Synopsis: Thirteen randomized trials were identified with 3,723 patients who had undergone endarterectomy and 3,754 patients who had undergone carotid artery stenting. Outcomes included stroke, myocardial infarction, cranial nerve injury, and death or stroke, and these outcomes were divided as either short-term (<30 days) or long-term (>1 year) outcomes.
Patients who had undergone carotid artery stenting had less risk of short-term myocardial infarction (OR 0.48, 95% CI, 0.29–9.78, P=0.003) and less risk of cranial nerve injury (OR 0.09, 95% CI, 0.05–0.16, P<0.001). However, carotid artery stenting had a significantly higher risk of short-term stroke and combined death or stroke, and also significantly higher long-term risk of stroke and combined death or stroke. The association between carotid artery stenting and stroke was stronger in the subgroup of patients >68 years but not in patients <68 years. There was no significant heterogeneity, and no significant modifying associations were revealed by meta-regression analysis.
Limitations include potentially unpublished small studies favoring carotid endarterectomy and a significant publication bias regarding short-term death.
Bottom line: Although carotid artery stenting has less short-term risk of myocardial infarction and cranial nerve injury, carotid endarterectomy has less short-term and long-term risks of stroke and death.
Citation: Economopoulus KP, Sergentanis TN, Tsivgoulis G, Mariolis AD, Stefanadis C. Carotid artery stenting versus carotid endarterectomy: a comprehensive meta-analysis of short-term and long-term outcomes. Stroke. 2011;42:687-692.
Chest Pain Protocol Can Identify Low-Risk Chest Pain in Emergency Departments
Clinical question: Can a two-hour accelerated diagnostic protocol (ADP) based on electrocardiogram, point-of-care biomarkers, and Thrombolysis in Myocardial Infarction (TIMI) score safely identify patients with chest pain at very low short-term risk of major cardiac events?

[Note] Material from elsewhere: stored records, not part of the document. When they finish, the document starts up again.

/-- The tray's allotment is divided among the slots that take part (R60). -/
def State.allocateTray (s : State) (bay : Nat) : State :=
  let ns := s.sharing bay
  let ps := ns.map fun n => let g := s.govSlot bay n; ({ want := g.want, keep := g.keep, flr := g.flr, cap := s.capNow n } : Party)
  let as := allocate (s.grid.aTray - s.grid.aPlat) ps
  (ns.zip as).foldl (fun s x => s.modGovSlot bay x.1 fun g => g.allotted x.2 ((s.govParam x.1).fallSlope / 5) s.grid.fell) s

/-! ### Density, ballast and the frame (R62 to R67) -/

/-- The density law (R62). -/
def densityLaw (kp pLaw a pMax : Rat) : Nat := min 240 (256 * kp * max 0 (pLaw - a) / pMax).ceil.toNat

/-- The ceiling that a ballast floor sets (R63). -/
def ballastCap (d b : Nat) (pMax : Rat) : Nat := if b = 0 then d else min d (256 * (pMax - b) / pMax).floor.toNat

/-- The density of the frame: the push hold, then the escalation, then the law (R40, R62, R63, R75). -/
def State.frameDensity (s : State) (slot law b : Nat) : Nat :=
  let e := s.gov.esc
  if (s.pushJob slot).hold240 then 240
  else ballastCap (if e.state ≠ .none && e.slots.testBit slot then 240 else law) b (s.calSlot slot).pMax

/-- The counts of R78 on the commanded density. -/
def State.densityCounts (s : State) (bay slot dens : Nat) (uC : Rat) : State :=
  let g := s.govSlot bay slot
  let p := s.govParam slot
  s.modChg bay slot fun c =>
    let d := if s.now < c.burstEnd then max dens p.droopDens else dens
    let since (ok : Bool) (t : Option Nat) : Option Nat := if ok && c.cst = .idle then t.orElse fun _ => some s.now else none
    { c with highSince := since (decide (p.opdnDens ≤ d)) c.highSince
             zeroSince := since (decide (d = 0) && decide (uC ≤ g.allot - p.opupMargin)) c.zeroSince }

/-- One rollback record for a trigger window (R70, R351). -/
def State.rollbackRecord (s : State) (bay slot : Nat) : State :=
  let g := s.govSlot bay slot
  let first := ((List.range 7).find? fun n => g.triggers.testBit n).getD 0
  let s := s.modGovSlot bay slot fun g => { g with rollbacks := satAdd 16 g.rollbacks 1 }
  if s.isOwner bay then
    s.almanac (baySource bay) 0x8101 [(1, slot), (1, first), (1, g.triggers), (4, g.k.toNat), (4, watts ((g.final g.k).getD 0)), (4, watts g.pUpper)]
  else s

/-- Form a slot's command frame from window k and, on the owner's open lane, send it (R14, R25, R45, R67, R70, R72). -/
def State.formFrame (s : State) (bay slot : Nat) : State :=
  let p := s.govParam slot
  let pMax := (s.calSlot slot).pMax
  let fall := p.fallSlope / 5
  let g := s.govSlot bay slot
  let miss := match g.final g.k with | some q => decide (q + p.missTol < g.pUpper) | none => false
  let s := s.modGovSlot bay slot fun g => { g with triggers := setBit g.triggers 0 miss }
  let g := s.govSlot bay slot
  let f := s.lookAhead bay slot
  let law := densityLaw ((p.kp : Rat) / 1000) f.pLaw (g.descend.getD g.allot) pMax
  let b := if g.quiesce then max 0 (g.ballast - fall) else max 0 (max (g.ballast - fall) (g.corrected - fall))
  let bw := min 3600 (watts b)
  let dens := s.frameDensity slot law bw
  let es := s.grants bay slot f
  let c0 := s.chg bay slot
  let s := if c0.cst = .idle && (c0.target.isSome || c0.trimDue) then s.applyR84 bay slot else s
  let o := (s.chg bay slot).nextOpc s.now (wsAdd g.k 2)
  let cf : CommandFrame := {
    slot := slot, cseq := g.cseq + 1, epoch := s.own.latch.epoch, devTime := s.devNow, density := dens, safeDensity := p.safeDensity, ballastW := bw
    quiesce := g.quiesce, gseqCommit := wsAdd g.k 3, revoke := f.revoke, grants := es, opTarget := (s.chg bay slot).opTarget, opc := o.1
    vgb := if (s.chg bay slot).cst = .stepping then (s.chg bay slot).stepVgb else (s.chg bay slot).vTrim }
  let cf := { cf with crc := commandCrc cf }
  let s := (s.modChg bay slot fun _ => o.2).densityCounts bay slot dens f.uC
  let s := if g.triggers ≠ 0 && !g.firstFrame then s.rollbackRecord bay slot else s
  let newQ := (s.predicted bay slot g.k).bind List.head?
  let sat := decide (law = 240) && (s.view slot bay).frame.opIndex = 0 && decide (g.allot < g.pUpper)
  let s := s.modGovSlot bay slot fun g => { g with
    ballast := b, density := dens, uC := f.uC, cseq := g.cseq + 1, firstFrame := false, frameCrc := shadowCrc cf, frameOk := (s.view slot bay).fresh
    raHeldUntil := if f.revoke then some (wsAdd g.k p.raHold) else g.raHeldUntil
    grantsSent := g.heldAfter es, triggers := 0
    preds := (match newQ with | some q => [(wsAdd g.k 4, q)] | none => []) ++ g.preds.filter fun x => wsAbove x.1 g.k
    satSince := if sat then g.satSince.orElse fun _ => some s.now else none
    energy := g.energy + 2 * g.corrected, eSum := g.eSum + g.est * 2 / 1000000 }
  let s := s.modView slot bay fun v => { v with fresh := false }
  if s.gateOpen bay then (s.emit (.command cf)).sendBlocks slot else s

/-! ### The window (R45) -/

/-- Slots saturated at the floor point for ESC_SAT: the second escalation case (R75). -/
def State.saturated (s : State) (bay : Nat) : List Nat :=
  (s.sharing bay).filter fun n => match (s.govSlot bay n).satSince with
    | some t => s.passed t (s.gov.tray.escSat * 1000) && decide ((s.govSlot bay n).allot < (s.govSlot bay n).pUpper)
    | none => false

/-- The shortfall of the allocation just made and the slots it concerns (R75). -/
def State.judgeShortfall (s : State) (bay : Nat) : State :=
  let ns := s.sharing bay
  let first := max 0 (ratSum (ns.map fun n => (s.govSlot bay n).flr) - (s.grid.aTray - s.grid.aPlat))
  let sat := s.saturated bay
  let second := ratSum (sat.map fun n => (s.govSlot bay n).pUpper - (s.govSlot bay n).allot)
  let floored := ns.filter fun n => (s.govSlot bay n).allot = (s.govSlot bay n).flr
  s.escalate (max first second) ((List.range 8).foldl (fun m n => if floored.contains n || sat.contains n then m + 2 ^ n else m) 0)

/-- One governor window of one bay (R45): the grid's step, every slot's evaluation, the allocation, the escalation, and one frame to each
accelerator. A bay that is neither owner nor standby runs no governor (R13). -/
def execGovernorWindow (bay : Nat) (s : State) : Host.Outcome State Fault Refusal :=
  .next (if !s.runs bay || s.sys.dormant then s
  else
    let s := s.gridStep
    let ns := (List.range 8).filter fun n => (s.govSlot bay n).started && s.branchOn n
    let s := ns.foldl (fun s n => (s.evaluate bay n).wants bay n) s
    let s := s.allocateTray bay
    let s := if s.isOwner bay && s.grid.state ≠ .parkFuses then s.judgeShortfall bay else s
    let s := ns.foldl (fun s n => s.formFrame bay n) s
    let s := s.modGov fun g => { g with windowDone := tset g.windowDone bay s.dwn }
    if s.isOwner bay then s.escalationPark else s)

/-! ### The escalation's timers -/

/-- The condition has held for ESC_SAT since SATURATE: a shed request (R75). -/
def execEscSatExpiry (s : State) : Host.Outcome State Fault Refusal :=
  .next (let e := s.gov.esc
  if s.serving.isSome && e.state = .saturate && s.passed e.since (s.gov.tray.escSat * 1000) then
    (s.modEsc fun e => { e with state := .shed, since := s.now }).raise 0x0107 [(1, e.slots), (4, watts e.shortfall)]
  else s)

/-- The slot to park: unmarked before marked, the highest number first (R76). -/
def State.parkChoice (s : State) (bay : Nat) : Option Nat :=
  let ns := (s.sharing bay).reverse
  (ns.find? fun n => !(s.govParam n).critical).orElse fun _ => if s.gov.tray.parkMarked then ns.head? else none

/-- SHED_WAIT has passed and the shortfall stands: park a slot, or report that the cap cannot be reached (R75, R76). -/
def execShedWaitExpiry (s : State) : Host.Outcome State Fault Refusal :=
  .next (let e := s.gov.esc
  match s.serving with
  | some b =>
    if e.state = .shed && s.passed e.since (s.gov.tray.shedWait * 1000) && decide (0 < e.shortfall) then
      match s.parkChoice b with
      | some n =>
        let s := s.modEsc fun e => { e with
          state := .parking, since := s.now, parkSlot := n, noticeTime := s.now, ackPark := setBit e.ackPark n false }
        (s.setQuiesce n true).raise 0x0108 [(1, 2 ^ n), (1, 0)]
      | none => (s.modEsc fun e => { e with state := .unreachable, since := s.now }).reportUnreachable
    else s
  | none => s)

/-- PARK_WAIT passes without acknowledgement: the park is taken on timeout once the slot is quiet (R77). -/
def execParkWaitExpiry (s : State) : Host.Outcome State Fault Refusal :=
  .next (let e := s.gov.esc
  if s.serving.isSome && e.state = .parking && s.passed e.noticeTime (s.gov.tray.parkWait * 1000) then
    s.escalationPark
  else s)

/-- Cap-not-reachable is reported again every 100 ms (R75). -/
def execUnreachableRepeat (s : State) : Host.Outcome State Fault Refusal :=
  .next (if s.serving.isSome && s.gov.esc.state = .unreachable && s.passed s.gov.esc.unreachTime 100000000 then s.reportUnreachable else s)

end Sys2Proof.Machine
end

Background: Evaluation of patients presenting to EDs with chest pain utilize significant amounts of hospital resources. A safe, reproducible, and expeditious process to identify patients at low risk for short-term cardiac events is desired.
Study design: Prospective cohort study.
Setting: Fourteen urban EDs in nine countries across the Asia-Pacific region.
Synopsis: The study included 3,582 patients presenting to an ED with at least five minutes of chest pain suggestive of an acute coronary syndrome and for whom further evaluation with serial cardiac biomarkers was planned. A negative ADP was defined as TIMI score of 0, no new ischemic changes on initial electrocardiogram, and normal cardiac biomarkers at zero and two hours after arrival.
All components of the ADP were negative for 352 patients (9.8%). Only three low-risk patients (0.9%) by ADP had a major cardiac event during the 30-day follow-up period, yielding a negative predictive value of 99.1% (95% CI, 97.3-99.8%). Mean hospital stay for the low-risk group with a negative ADP was 43 hours with a median of 26 hours. The authors suggest that a 10% reduction in prolonged workups of patients with chest pain could be seen with implementation of this protocol.
Potential limitations include applicability only to a select cohort of patients with chest pain and the low specificity of the protocol.
Bottom line: A two-hour diagnostic protocol can help expedite discharge of patients with very-low-risk chest pain.
Citation: Than T, Cullen L, Reid CM, et al. A 2-h diagnostic protocol to assess patients with chest pain symptoms in the Asia-Pacific region (ASPECT): a prospective observational validation study. Lancet. 2011;337:1077-1084.